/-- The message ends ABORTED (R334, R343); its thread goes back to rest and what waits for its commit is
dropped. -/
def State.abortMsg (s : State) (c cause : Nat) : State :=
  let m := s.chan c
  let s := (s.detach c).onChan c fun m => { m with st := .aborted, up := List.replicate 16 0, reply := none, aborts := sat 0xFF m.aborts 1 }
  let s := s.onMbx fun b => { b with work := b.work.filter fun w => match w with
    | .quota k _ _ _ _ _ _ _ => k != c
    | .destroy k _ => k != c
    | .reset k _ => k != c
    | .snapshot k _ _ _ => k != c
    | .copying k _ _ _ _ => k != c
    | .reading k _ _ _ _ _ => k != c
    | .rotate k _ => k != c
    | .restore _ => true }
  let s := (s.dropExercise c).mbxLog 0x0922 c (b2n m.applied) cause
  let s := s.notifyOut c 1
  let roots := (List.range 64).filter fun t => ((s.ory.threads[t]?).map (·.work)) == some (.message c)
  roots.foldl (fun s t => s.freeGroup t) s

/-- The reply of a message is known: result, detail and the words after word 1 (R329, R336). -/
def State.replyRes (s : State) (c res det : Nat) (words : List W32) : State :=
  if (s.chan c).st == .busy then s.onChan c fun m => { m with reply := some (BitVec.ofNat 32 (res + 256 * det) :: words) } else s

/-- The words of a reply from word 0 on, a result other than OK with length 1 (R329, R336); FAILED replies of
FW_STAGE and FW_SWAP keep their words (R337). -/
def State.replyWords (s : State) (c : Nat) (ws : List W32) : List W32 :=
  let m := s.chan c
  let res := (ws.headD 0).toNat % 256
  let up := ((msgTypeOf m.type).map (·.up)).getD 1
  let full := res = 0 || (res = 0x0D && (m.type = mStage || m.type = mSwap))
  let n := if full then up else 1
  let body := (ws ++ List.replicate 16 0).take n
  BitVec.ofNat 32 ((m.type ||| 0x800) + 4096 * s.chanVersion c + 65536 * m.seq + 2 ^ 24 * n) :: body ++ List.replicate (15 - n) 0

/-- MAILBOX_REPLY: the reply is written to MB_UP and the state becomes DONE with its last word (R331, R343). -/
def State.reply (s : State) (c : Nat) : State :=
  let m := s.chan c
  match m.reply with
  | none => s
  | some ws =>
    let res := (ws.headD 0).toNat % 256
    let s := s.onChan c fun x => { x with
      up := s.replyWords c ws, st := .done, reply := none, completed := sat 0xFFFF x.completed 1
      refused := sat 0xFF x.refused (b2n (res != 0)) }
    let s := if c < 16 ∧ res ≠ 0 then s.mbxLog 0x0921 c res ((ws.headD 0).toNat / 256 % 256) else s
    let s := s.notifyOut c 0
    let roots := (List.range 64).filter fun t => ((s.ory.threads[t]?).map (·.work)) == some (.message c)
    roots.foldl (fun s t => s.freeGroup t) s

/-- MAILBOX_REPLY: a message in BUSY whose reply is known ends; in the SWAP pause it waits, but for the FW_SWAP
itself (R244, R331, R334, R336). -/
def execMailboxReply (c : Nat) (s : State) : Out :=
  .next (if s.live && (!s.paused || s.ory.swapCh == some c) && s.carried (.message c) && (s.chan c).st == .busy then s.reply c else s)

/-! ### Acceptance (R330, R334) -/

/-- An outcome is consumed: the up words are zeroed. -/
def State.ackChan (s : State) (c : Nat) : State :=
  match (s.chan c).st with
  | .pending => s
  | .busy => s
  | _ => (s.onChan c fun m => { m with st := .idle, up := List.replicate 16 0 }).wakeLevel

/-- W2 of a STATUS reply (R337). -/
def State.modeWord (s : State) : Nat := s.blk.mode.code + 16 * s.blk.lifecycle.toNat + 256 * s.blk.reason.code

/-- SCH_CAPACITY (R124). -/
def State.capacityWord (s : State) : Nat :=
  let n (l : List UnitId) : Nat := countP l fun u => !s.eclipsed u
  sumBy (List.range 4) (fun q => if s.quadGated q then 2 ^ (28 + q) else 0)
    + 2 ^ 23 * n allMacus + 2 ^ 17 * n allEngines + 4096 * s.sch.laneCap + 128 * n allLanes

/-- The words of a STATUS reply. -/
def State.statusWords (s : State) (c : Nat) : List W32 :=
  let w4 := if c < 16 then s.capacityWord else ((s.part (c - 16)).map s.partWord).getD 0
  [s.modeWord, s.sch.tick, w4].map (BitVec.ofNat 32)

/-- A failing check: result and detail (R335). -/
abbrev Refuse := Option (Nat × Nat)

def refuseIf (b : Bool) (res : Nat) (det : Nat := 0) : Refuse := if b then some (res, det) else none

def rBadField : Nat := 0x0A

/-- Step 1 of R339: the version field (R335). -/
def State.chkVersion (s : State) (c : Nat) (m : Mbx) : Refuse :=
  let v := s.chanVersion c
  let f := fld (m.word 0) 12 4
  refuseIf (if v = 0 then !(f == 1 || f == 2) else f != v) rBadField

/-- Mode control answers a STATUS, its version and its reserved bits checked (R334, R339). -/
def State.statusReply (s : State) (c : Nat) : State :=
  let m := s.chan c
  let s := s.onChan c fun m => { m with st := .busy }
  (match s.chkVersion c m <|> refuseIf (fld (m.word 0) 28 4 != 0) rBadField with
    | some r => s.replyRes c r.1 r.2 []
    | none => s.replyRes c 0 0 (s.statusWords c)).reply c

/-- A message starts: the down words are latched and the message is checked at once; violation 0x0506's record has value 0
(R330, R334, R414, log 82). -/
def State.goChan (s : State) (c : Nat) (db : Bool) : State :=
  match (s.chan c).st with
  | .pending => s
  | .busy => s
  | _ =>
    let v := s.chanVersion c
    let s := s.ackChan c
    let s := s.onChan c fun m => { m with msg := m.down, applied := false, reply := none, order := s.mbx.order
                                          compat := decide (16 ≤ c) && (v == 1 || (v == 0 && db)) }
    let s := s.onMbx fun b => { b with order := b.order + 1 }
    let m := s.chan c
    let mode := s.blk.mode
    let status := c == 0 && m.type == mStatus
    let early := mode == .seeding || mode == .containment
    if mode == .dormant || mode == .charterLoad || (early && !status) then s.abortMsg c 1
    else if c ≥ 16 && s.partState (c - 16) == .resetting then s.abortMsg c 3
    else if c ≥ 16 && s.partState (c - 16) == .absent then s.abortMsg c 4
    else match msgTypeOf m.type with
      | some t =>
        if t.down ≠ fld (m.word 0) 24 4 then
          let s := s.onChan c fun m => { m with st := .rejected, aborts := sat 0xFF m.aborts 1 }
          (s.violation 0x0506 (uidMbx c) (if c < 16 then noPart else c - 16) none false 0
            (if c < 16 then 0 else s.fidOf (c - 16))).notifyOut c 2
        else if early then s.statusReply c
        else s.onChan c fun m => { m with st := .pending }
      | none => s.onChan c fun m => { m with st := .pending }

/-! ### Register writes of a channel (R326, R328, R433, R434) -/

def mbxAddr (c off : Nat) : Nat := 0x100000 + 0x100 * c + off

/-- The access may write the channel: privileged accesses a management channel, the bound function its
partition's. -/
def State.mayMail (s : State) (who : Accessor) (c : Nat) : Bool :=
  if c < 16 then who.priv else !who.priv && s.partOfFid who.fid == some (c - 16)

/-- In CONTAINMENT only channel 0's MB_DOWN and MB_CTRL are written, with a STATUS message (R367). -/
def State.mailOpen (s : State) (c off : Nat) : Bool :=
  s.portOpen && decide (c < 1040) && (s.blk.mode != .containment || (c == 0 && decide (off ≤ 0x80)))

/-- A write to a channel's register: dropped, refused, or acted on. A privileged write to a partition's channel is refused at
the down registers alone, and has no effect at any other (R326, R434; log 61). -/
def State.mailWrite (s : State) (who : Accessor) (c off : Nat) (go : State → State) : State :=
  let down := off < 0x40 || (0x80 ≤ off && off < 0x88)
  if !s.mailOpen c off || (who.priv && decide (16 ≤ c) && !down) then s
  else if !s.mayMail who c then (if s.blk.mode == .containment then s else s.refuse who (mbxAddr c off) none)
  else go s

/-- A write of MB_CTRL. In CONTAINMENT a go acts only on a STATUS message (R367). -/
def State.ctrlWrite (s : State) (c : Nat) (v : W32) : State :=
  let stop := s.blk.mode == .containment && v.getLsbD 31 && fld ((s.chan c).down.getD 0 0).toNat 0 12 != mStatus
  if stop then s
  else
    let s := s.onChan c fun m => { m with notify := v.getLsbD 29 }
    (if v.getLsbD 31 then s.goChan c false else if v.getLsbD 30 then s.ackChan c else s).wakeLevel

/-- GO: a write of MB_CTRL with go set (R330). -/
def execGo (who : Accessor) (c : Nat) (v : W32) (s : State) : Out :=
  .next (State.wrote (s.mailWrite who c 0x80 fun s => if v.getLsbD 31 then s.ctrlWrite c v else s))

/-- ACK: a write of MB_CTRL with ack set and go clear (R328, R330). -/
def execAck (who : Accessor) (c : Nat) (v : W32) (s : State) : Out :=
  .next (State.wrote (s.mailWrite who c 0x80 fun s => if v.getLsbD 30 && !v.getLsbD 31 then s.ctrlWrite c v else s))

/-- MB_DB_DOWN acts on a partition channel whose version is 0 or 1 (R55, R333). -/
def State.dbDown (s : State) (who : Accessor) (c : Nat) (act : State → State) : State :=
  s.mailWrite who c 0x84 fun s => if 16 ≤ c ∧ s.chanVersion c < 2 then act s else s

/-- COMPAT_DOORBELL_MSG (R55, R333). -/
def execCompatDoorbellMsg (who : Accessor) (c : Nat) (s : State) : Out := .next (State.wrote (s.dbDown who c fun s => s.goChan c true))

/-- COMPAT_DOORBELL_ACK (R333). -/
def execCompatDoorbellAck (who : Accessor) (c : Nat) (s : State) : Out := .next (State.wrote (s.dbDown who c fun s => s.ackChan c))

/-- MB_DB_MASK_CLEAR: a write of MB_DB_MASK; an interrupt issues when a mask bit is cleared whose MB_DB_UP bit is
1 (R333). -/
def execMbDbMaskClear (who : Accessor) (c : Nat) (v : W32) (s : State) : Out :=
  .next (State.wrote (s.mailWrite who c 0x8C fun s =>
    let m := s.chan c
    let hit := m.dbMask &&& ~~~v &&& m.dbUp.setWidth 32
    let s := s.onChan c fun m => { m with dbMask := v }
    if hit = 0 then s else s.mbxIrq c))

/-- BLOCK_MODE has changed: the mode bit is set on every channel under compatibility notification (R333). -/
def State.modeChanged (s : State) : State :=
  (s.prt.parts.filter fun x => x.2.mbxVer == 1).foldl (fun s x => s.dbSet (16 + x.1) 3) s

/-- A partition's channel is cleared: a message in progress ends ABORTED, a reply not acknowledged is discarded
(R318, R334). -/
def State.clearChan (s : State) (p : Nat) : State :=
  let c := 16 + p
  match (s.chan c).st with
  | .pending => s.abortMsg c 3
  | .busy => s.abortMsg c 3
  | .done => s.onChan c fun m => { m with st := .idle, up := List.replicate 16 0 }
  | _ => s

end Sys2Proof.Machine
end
#####
TASK ITEM –
There is a run of lines above from the one with "def execMailboxReply (c" to the one with "field (R335). -/"; print exactly that run, both ends included, and nothing else.

ANSWER TO THIS TASK –
def execMailboxReply (c : Nat) (s : State) : Out :=
  .next (if s.live && (!s.paused || s.ory.swapCh == some c) && s.carried (.message c) && (s.chan c).st == .busy then s.reply c else s)

/-! ### Acceptance (R330, R334) -/

/-- An outcome is consumed: the up words are zeroed. -/
def State.ackChan (s : State) (c : Nat) : State :=
  match (s.chan c).st with
  | .pending => s
  | .busy => s
  | _ => (s.onChan c fun m => { m with st := .idle, up := List.replicate 16 0 }).wakeLevel

/-- W2 of a STATUS reply (R337). -/
def State.modeWord (s : State) : Nat := s.blk.mode.code + 16 * s.blk.lifecycle.toNat + 256 * s.blk.reason.code

/-- SCH_CAPACITY (R124). -/
def State.capacityWord (s : State) : Nat :=
  let n (l : List UnitId) : Nat := countP l fun u => !s.eclipsed u
  sumBy (List.range 4) (fun q => if s.quadGated q then 2 ^ (28 + q) else 0)
    + 2 ^ 23 * n allMacus + 2 ^ 17 * n allEngines + 4096 * s.sch.laneCap + 128 * n allLanes

/-- The words of a STATUS reply. -/
def State.statusWords (s : State) (c : Nat) : List W32 :=
  let w4 := if c < 16 then s.capacityWord else ((s.part (c - 16)).map s.partWord).getD 0
  [s.modeWord, s.sch.tick, w4].map (BitVec.ofNat 32)

/-- A failing check: result and detail (R335). -/
abbrev Refuse := Option (Nat × Nat)

def refuseIf (b : Bool) (res : Nat) (det : Nat := 0) : Refuse := if b then some (res, det) else none

def rBadField : Nat := 0x0A

/-- Step 1 of R339: the version field (R335). -/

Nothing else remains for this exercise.